File duration before and after VAD

The figure below shows the file duration of the sound samples from close to 650 individuals. Here we have considered only the clean audio files (annotated by human listeners, described in the Metadata post). In the scatter plot you can also see the reduced file duration post VAD. The thresholds for intensity, pitch and HNR are mentioned in the figure and chosen experimentally after observations on a set of files and knowledge from phonetics. Every sound file has some voiceless activity hence, the data points lie below y=x line. We can see that some sound files have a duration greater than 25 sec!, and this is true even after VAD. We also confirmed this by listening to these files, some individuals are really amazing at sustaining their phonation.

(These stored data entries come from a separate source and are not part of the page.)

/-- An instruction's fields in its format (R33, R34, R43 to R46); nothing for a package event and
for the event that stands for an illegal encoding. -/
def encodeEnc : Instr → Option Enc
  | .nop => encH 0x01#7
  | .hintH a w => some (.h 0x09#7 a w)
  | .hintHt1 a w t =>
      encHt1 0x09#7 a w (t.extractLsb' 11 5) (t.extractLsb' 6 5) (t.extractLsb' 0 6)
  | .hintHt2 a w t =>
      encHt2 0x09#7 a w (t.extractLsb' 27 5) (t.extractLsb' 22 5) (t.extractLsb' 17 5)
        (t.extractLsb' 13 4) (t.extractLsb' 11 2) (t.extractLsb' 9 2) (t.extractLsb' 0 9)
  | .hintHt3 a w t =>
      encHt3 0x09#7 a w (t.extractLsb' 43 5) (t.extractLsb' 38 5) (t.extractLsb' 32 6)
        (t.extractLsb' 0 32)
  | .b imm => encHt3 0x02#7 0#5 0#2 0#5 0#5 0#6 imm
  | .bCond cond rb rc imm => encHt3 0x03#7 cond 0#2 rb rc 0#6 imm
  | .call imm => encHt3 0x04#7 0#5 0#2 0#5 0#5 0#6 imm
  | .jmp rb => encHt1 0x05#7 0#5 0#2 rb 0#5 0#6
  | .ret => encH 0x06#7
  | .setvl sew rd rb => encHt1 0x07#7 rd sew rb 0#5 0#6
  | .setvlf sew rd rb rc rp h s => encHt2 0x08#7 rd sew rb rc rp 0#4 0#2 h (s.setWidth 9)
  | .trap n => encHt1 0x0A#7 0#5 0#2 0#5 0#5 n
  | .brk => encH 0x0B#7
  | .exit => encH 0x0C#7
  | .bar n => encHt1 0x0D#7 0#5 0#2 0#5 0#5 (n.setWidth 6)
  | .cwait rd rb s => encHt1 0x0E#7 rd 0#2 rb 0#5 (s.setWidth 6)
  | .launch rd rb => encHt1 0x0F#7 rd 0#2 rb 0#5 0#6
  | .cancel rb => encHt1 0x10#7 0#5 0#2 rb 0#5 0#6
  | .fpub rb rc s => encHt1 0x11#7 0#5 0#2 rb rc (s.setWidth 6)
  | .claim => encH 0x12#7
  | .tsync rb rc => encHt1 0x13#7 0#5 0#2 rb rc 0#6
  | .icinv rb rc s => encHt1 0x14#7 0#5 0#2 rb rc (s.setWidth 6)
  | .cflush rb rc s => encHt1 0x15#7 0#5 0#2 rb rc (s.setWidth 6)
  | .cinv rb rc s => encHt1 0x16#7 0#5 0#2 rb rc (s.setWidth 6)
  | .pref rb rc s => encHt1 0x17#7 0#5 0#2 rb rc (s.setWidth 6)
  | .getsr rd n => encHt1 0x18#7 rd 0#2 0#5 0#5 n
  | .setsr n rb => encHt1 0x19#7 0#5 0#2 rb 0#5 n
  | .sealOpen rd rb rc h => encHt2 0x1A#7 rd 0#2 rb rc 0#5 0#4 0#2 h 0#9
  | .sealAbsorb rb rc rl tag h => encHt2 0x1A#7 0#5 1#2 rb rc rl 0#4 0#2 h (tag.setWidth 9)
  | .sealClose rd rb h => encHt2 0x1A#7 rd 2#2 rb 0#5 0#5 0#4 0#2 h 0#9
  | .chlinkRm rd rb rc h => encHt2 0x1B#7 rd 0#2 rb rc 0#5 0#4 0#2 h 0#9
  | .chlinkAdd rd rb rc rp h => encHt2 0x1B#7 rd 0#2 rb rc rp 0#4 0#2 h 1#9
  | .chquery rd rb => encHt1 0x1C#7 rd 0#2 rb 0#5 0#6
  | .chsync rd => encHt1 0x1D#7 rd 0#2 0#5 0#5 0#6
  | .tret => encH 0x1E#7
  | .add w rd rb rc => encHt1 0x20#7 rd w rb rc 0#6
  | .sub w rd rb rc => encHt1 0x20#7 rd w rb rc 1#6
  | .mul w rd rb rc => encHt1 0x20#7 rd w rb rc 2#6
  | .mulh w rd rb rc => encHt1 0x20#7 rd w rb rc 3#6
  | .mulhu w rd rb rc => encHt1 0x20#7 rd w rb rc 4#6
  | .div w rd rb rc => encHt1 0x20#7 rd w rb rc 5#6
  | .divu w rd rb rc => encHt1 0x20#7 rd w rb rc 6#6
  | .rem w rd rb rc => encHt1 0x20#7 rd w rb rc 7#6
  | .remu w rd rb rc => encHt1 0x20#7 rd w rb rc 8#6
  | .and w rd rb rc => encHt1 0x20#7 rd w rb rc 9#6
  | .andn w rd rb rc => encHt1 0x20#7 rd w rb rc 10#6
  | .or w rd rb rc => encHt1 0x20#7 rd w rb rc 11#6
  | .xor w rd rb rc => encHt1 0x20#7 rd w rb rc 12#6
  | .shl w rd rb rc => encHt1 0x20#7 rd w rb rc 13#6
  | .shr w rd rb rc => encHt1 0x20#7 rd w rb rc 14#6
  | .sra w rd rb rc => encHt1 0x20#7 rd w rb rc 15#6
  | .min w rd rb rc => encHt1 0x20#7 rd w rb rc 16#6
  | .max w rd rb rc => encHt1 0x20#7 rd w rb rc 17#6
  | .minu w rd rb rc => encHt1 0x20#7 rd w rb rc 18#6
  | .maxu w rd rb rc => encHt1 0x20#7 rd w rb rc 19#6
  | .addImm w rd rb imm => encHt3 0x21#7 rd w rb 0#5 0#6 imm
  | .subImm w rd rb imm => encHt3 0x21#7 rd w rb 0#5 1#6 imm
  | .mulImm w rd rb imm => encHt3 0x21#7 rd w rb 0#5 2#6 imm
  | .mulhImm w rd rb imm => encHt3 0x21#7 rd w rb 0#5 3#6 imm
  | .mulhuImm w rd rb imm => encHt3 0x21#7 rd w rb 0#5 4#6 imm
  | .divImm w rd rb imm => encHt3 0x21#7 rd w rb 0#5 5#6 imm
  | .divuImm w rd rb imm => encHt3 0x21#7 rd w rb 0#5 6#6 imm
  | .remImm w rd rb imm => encHt3 0x21#7 rd w rb 0#5 7#6 imm
  | .remuImm w rd rb imm => encHt3 0x21#7 rd w rb 0#5 8#6 imm
  | .andImm w rd rb imm => encHt3 0x21#7 rd w rb 0#5 9#6 imm
  | .andnImm w rd rb imm => encHt3 0x21#7 rd w rb 0#5 10#6 imm
  | .orImm w rd rb imm => encHt3 0x21#7 rd w rb 0#5 11#6 imm
  | .xorImm w rd rb imm => encHt3 0x21#7 rd w rb 0#5 12#6 imm
  | .shlImm w rd rb imm => encHt3 0x21#7 rd w rb 0#5 13#6 imm
  | .shrImm w rd rb imm => encHt3 0x21#7 rd w rb 0#5 14#6 imm
  | .sraImm w rd rb imm => encHt3 0x21#7 rd w rb 0#5 15#6 imm
  | .minImm w rd rb imm => encHt3 0x21#7 rd w rb 0#5 16#6 imm
  | .maxImm w rd rb imm => encHt3 0x21#7 rd w rb 0#5 17#6 imm
  | .minuImm w rd rb imm => encHt3 0x21#7 rd w rb 0#5 18#6 imm
  | .maxuImm w rd rb imm => encHt3 0x21#7 rd w rb 0#5 19#6 imm
  | .clz w rd rb => encHt1 0x22#7 rd w rb 0#5 0#6
  | .ctz w rd rb => encHt1 0x22#7 rd w rb 0#5 1#6
  | .popc w rd rb => encHt1 0x22#7 rd w rb 0#5 2#6
  | .sext w rd rb => encHt1 0x22#7 rd w rb 0#5 3#6
  | .zext w rd rb => encHt1 0x22#7 rd w rb 0#5 4#6
  | .mov rd rb => encHt1 0x22#7 rd 3#2 rb 0#5 5#6
  | .movi rd imm => encHt3 0x23#7 rd 0#2 0#5 0#5 0#6 imm
  | .moviHi rd imm => encHt3 0x23#7 rd 1#2 0#5 0#5 0#6 imm
  | .addpc rd imm => encHt3 0x24#7 rd 0#2 0#5 0#5 0#6 imm
  | .sel rd rb rc rs h => encHt2 0x25#7 rd 0#2 rb rc rs 0#4 0#2 h 0#9
  | .cmp cond rd rb rc => encHt1 0x26#7 rd 0#2 rb rc cond
  | .fadd w rd rb rc => encHt1 0x28#7 rd w rb rc 0#6
  | .fsub w rd rb rc => encHt1 0x28#7 rd w rb rc 1#6
  | .fmul w rd rb rc => encHt1 0x28#7 rd w rb rc 2#6
  | .fdiv w rd rb rc => encHt1 0x28#7 rd w rb rc 3#6
  | .fmin w rd rb rc => encHt1 0x28#7 rd w rb rc 5#6
  | .fmax w rd rb rc => encHt1 0x28#7 rd w rb rc 6#6
  | .fsqrt w rd rb => encHt1 0x28#7 rd w rb 0#5 4#6
  | .fma w rd rb rc ra h => encHt2 0x29#7 rd w rb rc ra 0#4 0#2 h 0#9
  | .fcmp w cond rd rb rc => encHt1 0x2A#7 rd w rb rc cond
  | .fcvt dst src rd rb => encHt1 0x2B#7 rd 0#2 rb 0#5 ((dst ++ src).cast rfl)
  | .ld w o s rd rb imm => encHt3 0x30#7 rd w rb 0#5 (orderedField o s) imm
  | .ldu w o s rd rb imm => encHt3 0x31#7 rd w rb 0#5 (orderedField o s) imm
  | .st w o s rd rb imm => encHt3 0x32#7 rd w rb 0#5 (orderedField o s) imm
  | .fence o s => encHt1 0x33#7 0#5 0#2 0#5 0#5 (((0#1 ++ o) ++ s).cast rfl)
  | .aadd w o s rd rb rc h => encHt2 0x34#7 rd w rb rc 0#5 0#4 0#2 h (atomicField 0#4 o s)
  | .aand w o s rd rb rc h => encHt2 0x34#7 rd w rb rc 0#5 0#4 0#2 h (atomicField 1#4 o s)
  | .aor w o s rd rb rc h => encHt2 0x34#7 rd w rb rc 0#5 0#4 0#2 h (atomicField 2#4 o s)
  | .axor w o s rd rb rc h => encHt2 0x34#7 rd w rb rc 0#5 0#4 0#2 h (atomicField 3#4 o s)
  | .amin w o s rd rb rc h => encHt2 0x34#7 rd w rb rc 0#5 0#4 0#2 h (atomicField 4#4 o s)
  | .amax w o s rd rb rc h => encHt2 0x34#7 rd w rb rc 0#5 0#4 0#2 h (atomicField 5#4 o s)
  | .aswap w o s rd rb rc h => encHt2 0x34#7 rd w rb rc 0#5 0#4 0#2 h (atomicField 6#4 o s)
  | .acas w o s rd rb rc rx h => encHt2 0x34#7 rd w rb rc rx 0#4 0#2 h (atomicField 7#4 o s)
  | .vld vd rb k h => encHt2 0x40#7 vd 0#2 rb 0#5 0#5 k 0#2 h 0#9
  | .vlds vd rb rc k h => encHt2 0x41#7 vd 0#2 rb rc 0#5 k 0#2 h 0#9
  | .vldx iw vd rb vc p k h => encHt2 0x42#7 vd 0#2 rb vc 0#5 k p h (iw.setWidth 9)
  | .vldff vd rb k h => encHt2 0x43#7 vd 0#2 rb 0#5 0#5 k 0#2 h 0#9
  | .vst vs rb k h => encHt2 0x44#7 vs 0#2 rb 0#5 0#5 k 0#2 h 0#9
  | .vsts vs rb rc k h => encHt2 0x45#7 vs 0#2 rb rc 0#5 k 0#2 h 0#9
  | .vstx iw vs rb vc p k h => encHt2 0x46#7 vs 0#2 rb vc 0#5 k p h (iw.setWidth 9)
  | .vamo op w o s vd rb vc vi p k h => encHt2 0x47#7 vd w rb vc vi k p h (atomicField op o s)
  | .vadd vd vb vc p k h => encHt2 0x48#7 vd 0#2 vb vc 0#5 k p h 0#9
  | .vsub vd vb vc p k h => encHt2 0x48#7 vd 0#2 vb vc 0#5 k p h 1#9
  | .vmul vd vb vc p k h => encHt2 0x48#7 vd 0#2 vb vc 0#5 k p h 2#9
  | .vand vd vb vc p k h => encHt2 0x48#7 vd 0#2 vb vc 0#5 k p h 6#9
  | .vor vd vb vc p k h => encHt2 0x48#7 vd 0#2 vb vc 0#5 k p h 7#9
  | .vxor vd vb vc p k h => encHt2 0x48#7 vd 0#2 vb vc 0#5 k p h 8#9
  | .vshl vd vb vc p k h => encHt2 0x48#7 vd 0#2 vb vc 0#5 k p h 9#9
  | .vshr vd vb vc p k h => encHt2 0x48#7 vd 0#2 vb vc 0#5 k p h 10#9
  | .vsra vd vb vc p k h => encHt2 0x48#7 vd 0#2 vb vc 0#5 k p h 11#9
  | .vmulh u vd vb vc p k h =>
      encHt2 0x48#7 vd 0#2 vb vc 0#5 k p h (((0#4 ++ flagBit u) ++ 3#4).cast rfl)
  | .vmin u vd vb vc p k h =>
      encHt2 0x48#7 vd 0#2 vb vc 0#5 k p h (((0#4 ++ flagBit u) ++ 4#4).cast rfl)
  | .vmax u vd vb vc p k h =>
      encHt2 0x48#7 vd 0#2 vb vc 0#5 k p h (((0#4 ++ flagBit u) ++ 5#4).cast rfl)
  | .vcmp cond kd vb vc p k h => encHt2 0x49#7 kd 0#2 vb vc 0#5 k p h cond
  | .vsel vd vb vc p k h => encHt2 0x4A#7 vd 0#2 vb vc 0#5 k p h 0#9
  | .vmv vd vb k h => encHt2 0x4B#7 vd 0#2 vb 0#5 0#5 k 0#2 h 0#9
  | .vmvScalar vd rb k h => encHt2 0x4B#7 vd 0#2 rb 0#5 0#5 k 0#2 h 1#9
  | .vid vd rb k h => encHt2 0x4C#7 vd 0#2 rb 0#5 0#5 k 0#2 h 0#9
  | .vred op rd vb rc k h => encHt2 0x4D#7 rd 0#2 vb rc 0#5 k 0#2 h (op.setWidth 9)
  | .vscan op x vd vb rc k h =>
      encHt2 0x4E#7 vd 0#2 vb rc 0#5 k 0#2 h (((0#5 ++ flagBit x) ++ op).cast rfl)
  | .vperm vd vb vc p k h => encHt2 0x4F#7 vd 0#2 vb vc 0#5 k p h 0#9
  | .vslideUp vd vb rc rf k h => encHt2 0x50#7 vd 0#2 vb rc rf k 0#2 h 0#9
  | .vslideDown vd vb rc rf k h => encHt2 0x50#7 vd 0#2 vb rc rf k 0#2 h 1#9
  | .vcompress vd vb k h => encHt2 0x51#7 vd 0#2 vb 0#5 0#5 k 0#2 h 0#9
  | .vexpand vd vb k h => encHt2 0x52#7 vd 0#2 vb 0#5 0#5 k 0#2 h 0#9
  | .vext u rd vb rc h => encHt2 0x53#7 rd 0#2 vb rc 0#5 0#4 0#2 h ((flagBit u).setWidth 9)
  | .vins vd rb rc h => encHt2 0x54#7 vd 0#2 rb rc 0#5 0#4 0#2 h 0#9
  | .vfadd vd vb vc p k h => encHt2 0x58#7 vd 0#2 vb vc 0#5 k p h 0#9
  | .vfsub vd vb vc p k h => encHt2 0x58#7 vd 0#2 vb vc 0#5 k p h 1#9
  | .vfmul vd vb vc p k h => encHt2 0x58#7 vd 0#2 vb vc 0#5 k p h 2#9
  | .vfdiv vd vb vc p k h => encHt2 0x58#7 vd 0#2 vb vc 0#5 k p h 3#9
  | .vfmin vd vb vc p k h => encHt2 0x58#7 vd 0#2 vb vc 0#5 k p h 8#9
  | .vfmax vd vb vc p k h => encHt2 0x58#7 vd 0#2 vb vc 0#5 k p h 9#9
  | .vfsqrt vd vb k h => encHt2 0x58#7 vd 0#2 vb 0#5 0#5 k 0#2 h 4#9
  | .vfrec vd vb k h => encHt2 0x58#7 vd 0#2 vb 0#5 0#5 k 0#2 h 5#9
  | .vfrsqrt vd vb k h => encHt2 0x58#7 vd 0#2 vb 0#5 0#5 k 0#2 h 6#9
  | .vfexp2 vd vb k h => encHt2 0x58#7 vd 0#2 vb 0#5 0#5 k 0#2 h 7#9
  | .vfma vd vb vc va p k h => encHt2 0x59#7 vd 0#2 vb vc va k p h 0#9
  | .vfcmp cond kd vb vc p k h => encHt2 0x5A#7 kd 0#2 vb vc 0#5 k p h cond
  | .vfcvt dst src vd vb k h =>
      encHt2 0x5B#7 vd 0#2 vb 0#5 0#5 k 0#2 h (((0#1 ++ src) ++ dst).cast rfl)
  | .vfred op rd vb rc k h => encHt2 0x5C#7 rd 0#2 vb rc 0#5 k 0#2 h (op.setWidth 9)
  | .vpack fmt vd vb k h => encHt2 0x5D#7 vd 0#2 vb 0#5 0#5 k 0#2 h (fmt.setWidth 9)
  | .vunpack vd vb rc k h => encHt2 0x5E#7 vd 0#2 vb rc 0#5 k 0#2 h 0#9
  | .kand kd kb kc => encHt1 0x60#7 kd 0#2 kb kc 0#6
  | .kor kd kb kc => encHt1 0x60#7 kd 0#2 kb kc 1#6
  | .kxor kd kb kc => encHt1 0x60#7 kd 0#2 kb kc 2#6
  | .knot kd kb => encHt1 0x60#7 kd 0#2 kb 0#5 3#6
  | .kmv kd kb => encHt1 0x60#7 kd 0#2 kb 0#5 4#6
  | .kset kd rb => encHt1 0x60#7 kd 0#2 rb 0#5 5#6
  | .kpopc rd kb => encHt1 0x61#7 rd 0#2 kb 0#5 0#6
  | .kfirst rd kb => encHt1 0x62#7 rd 0#2 kb 0#5 0#6
  | .mshape mode sparse rd rb rc rk h =>
      encHt2 0x68#7 rd mode rb rc rk 0#4 0#2 h ((flagBit sparse).setWidth 9)
  | .mldw cls space sparse rb rc vm h =>
      encHt2 0x69#7 0#5 cls rb rc vm 0#4 0#2 h (((0#6 ++ flagBit sparse) ++ space).cast rfl)
  | .mswap => encH 0x6A#7
  | .mmac zero ra rb rc h => encHt2 0x6B#7 ra 0#2 rb rc 0#5 0#4 0#2 h ((flagBit zero).setWidth 9)
  | .mzero rb rc => encHt1 0x6C#7 0#5 0#2 rb rc 0#6
  | .mld fmt ra rb rc h => encHt2 0x6D#7 ra fmt rb rc 0#5 0#4 0#2 h 0#9
  | .mst fmt ra rb rc h => encHt2 0x6E#7 ra 0#2 rb rc 0#5 0#4 0#2 h (fmt.setWidth 9)
  | .mrd vd rb k h => encHt2 0x6F#7 vd 0#2 rb 0#5 0#5 k 0#2 h 0#9
  | .mwr rb vc p k h => encHt2 0x70#7 0#5 0#2 rb vc 0#5 k p h 0#9
  | .mchk rd => encHt1 0x71#7 rd 0#2 0#5 0#5 0#6
  | .cpy s dsp ssp ra rb rc rtag atag =>
      encHt3 0x74#7 ra 0#2 rb rc (copySpaces 0#2 dsp ssp) (copyImm 0#17 s atag rtag)
  | .cpyd width fields s dsp ssp ra rb rc rtag atag =>
      encHt3 0x75#7 ra 0#2 rb rc (copySpaces width dsp ssp) (copyImm (fields.setWidth 17) s atag rtag)
  | .coll op fmt s dsp ssp ra rb rc rtag atag =>
      encHt3 0x76#7 ra 0#2 rb rc (copySpaces 0#2 dsp ssp) (copyImm ((fmt ++ op).setWidth 17) s atag rtag)
  | .rred fmt s rb vc rd tag p k h => encHt2 0x77#7 0#5 fmt rb vc rd k p h ((s ++ tag).cast rfl)
  | .twait rd tag => encHt1 0x78#7 rd 0#2 0#5 0#5 tag
  | .twany rd rb => encHt1 0x79#7 rd 0#2 rb 0#5 0#6
  | .tfirst rd rb => encHt1 0x7A#7 rd 0#2 rb 0#5 0#6
  | .strandStop _ _ | .strandStopComplete _ | .strandResume _ _ | .strandStep _ _
  | .strandKill _ _ | .strandKillComplete _ | .controlFieldStore _ _ _ | .frameKindStore _ _ _
  | .activate _ _ | .teardown _ _ | .scrubComplete _ | .measnow _ _ | .counterCancel _ _ _
  | .cancelComplete _ _ | .queueEnable _ _ | .queueDisable _ _ | .queueVerdict _ _ _
  | .queueWake _ | .cmdJob _ | .cmdPhase _ | .cmdGraph _ | .cmdWait _ | .cmdSignal _
  | .completionWordWrite _ _ | .queueResourceFree _ | .dispatchCreate | .readyEntryAge _
  | .readyEntryBlocking _ | .strandWaitAge _ | .strandResident _ | .preempt _ _
  | .firmwareWatchdog _ | .modesStore _ _ | .fqReplay _ _ _ | .fqDeny _ _ _ | .fqTsyncAll _ _
  | .fqTsyncPage _ _ _ | .heldFaultWrite _ | .copyReleaseComplete _ | .copyArrivalComplete _
  | .mldwLoadDone _ | .matrixOpComplete _ | .matrixErrorStop _ _ | .collResultDeliver _ _
  | .collGroupLost _ | .rredElementAdd _ _ | .sealAbsorbComplete _ | .chainStart _ _
  | .chainRelease _ _ | .linkopRemove _ _ _ | .linkopAppend _ _ _ _ | .chainAppendJoin _
  | .vineWriteAccept _ | .dieFence _ _ _ | .dieRestore _ _ | .islandStore _ _ _ _ | .keyLoad _ _
  | .keyZeroise _ _ | .keyZeroiseComplete _ | .winStore _ _ _ | .windowCompletion _ _
  | .hostBar0Access _ _ _ | .hostBar2Access _ _ _ | .hostAtomicop | .packageReset | .bootPhase _
  | .hotReset | .busMasterDisable | .msixPendingSend | .peerUp _ _ | .peerStateGone _
  | .remoteAccessServe _ _ | .powerThrottle _ _ _ | .thermalThrottle _ _ | .thermalClamp _
  | .thermalPowerDown | .limitClear _ _ | .firmwareStage _ | .pldmSensorRead _
  | .illegalEncoding | .completionTimeout _ | .remoteStoreAck _ _ | .trellisLinkFail _
  | .pcieLinkUp _ | .busMasterEnableSet | .atomicopRequesterEnable => none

Distribution of Pitch values

The signal processing quantification of perceived pitch of a voice signal is obtained by computing the fundamental frequency of the assumed harmonic complex in the signal. The origin of this harmonic complex in the voice signal owes to the vibrations (opening and closing) of the vocal folds in the glottis (shown in the figure below). Below we show the average pitch distribution obtained by pooling all the sound sample files (each file belongs to a different individual). There is a clear distinction in the peaks of the distribution for the two gender (male/female). Males have a lower pitch than females (to know more on why, see our post on What's inside the coswara database). The distribution is not very different for the three vowels. This is expected from the insights on voice production. Pitch is more dependent on vibration of glottis and less dependent on the vocal tract configurations.

Distribution of Formant values

We tracked the first two formants for every sound file. In the plot below we depict the distribution of average values of this obtained by pooling the features from all the sound files. All the distributions are unimodal. These distributions are somewhat different w.r.t. peak location for the three vowels. This is because of the distinct vocal tract configurations associated with each of the vowels.

Distribution of HNR values

The average harmonic-to-noise ratio (HNR) can help quantify the clarity of voicing in each file. A HNR = 0 dB will indicate both noise and speech have equal energy. A HNR>20 dB indicates a good voicing, the higher the better. Hoarse voice has lower HNR (< 20 dB) . Although not shown here, HNR is sensitive to vowel sounds.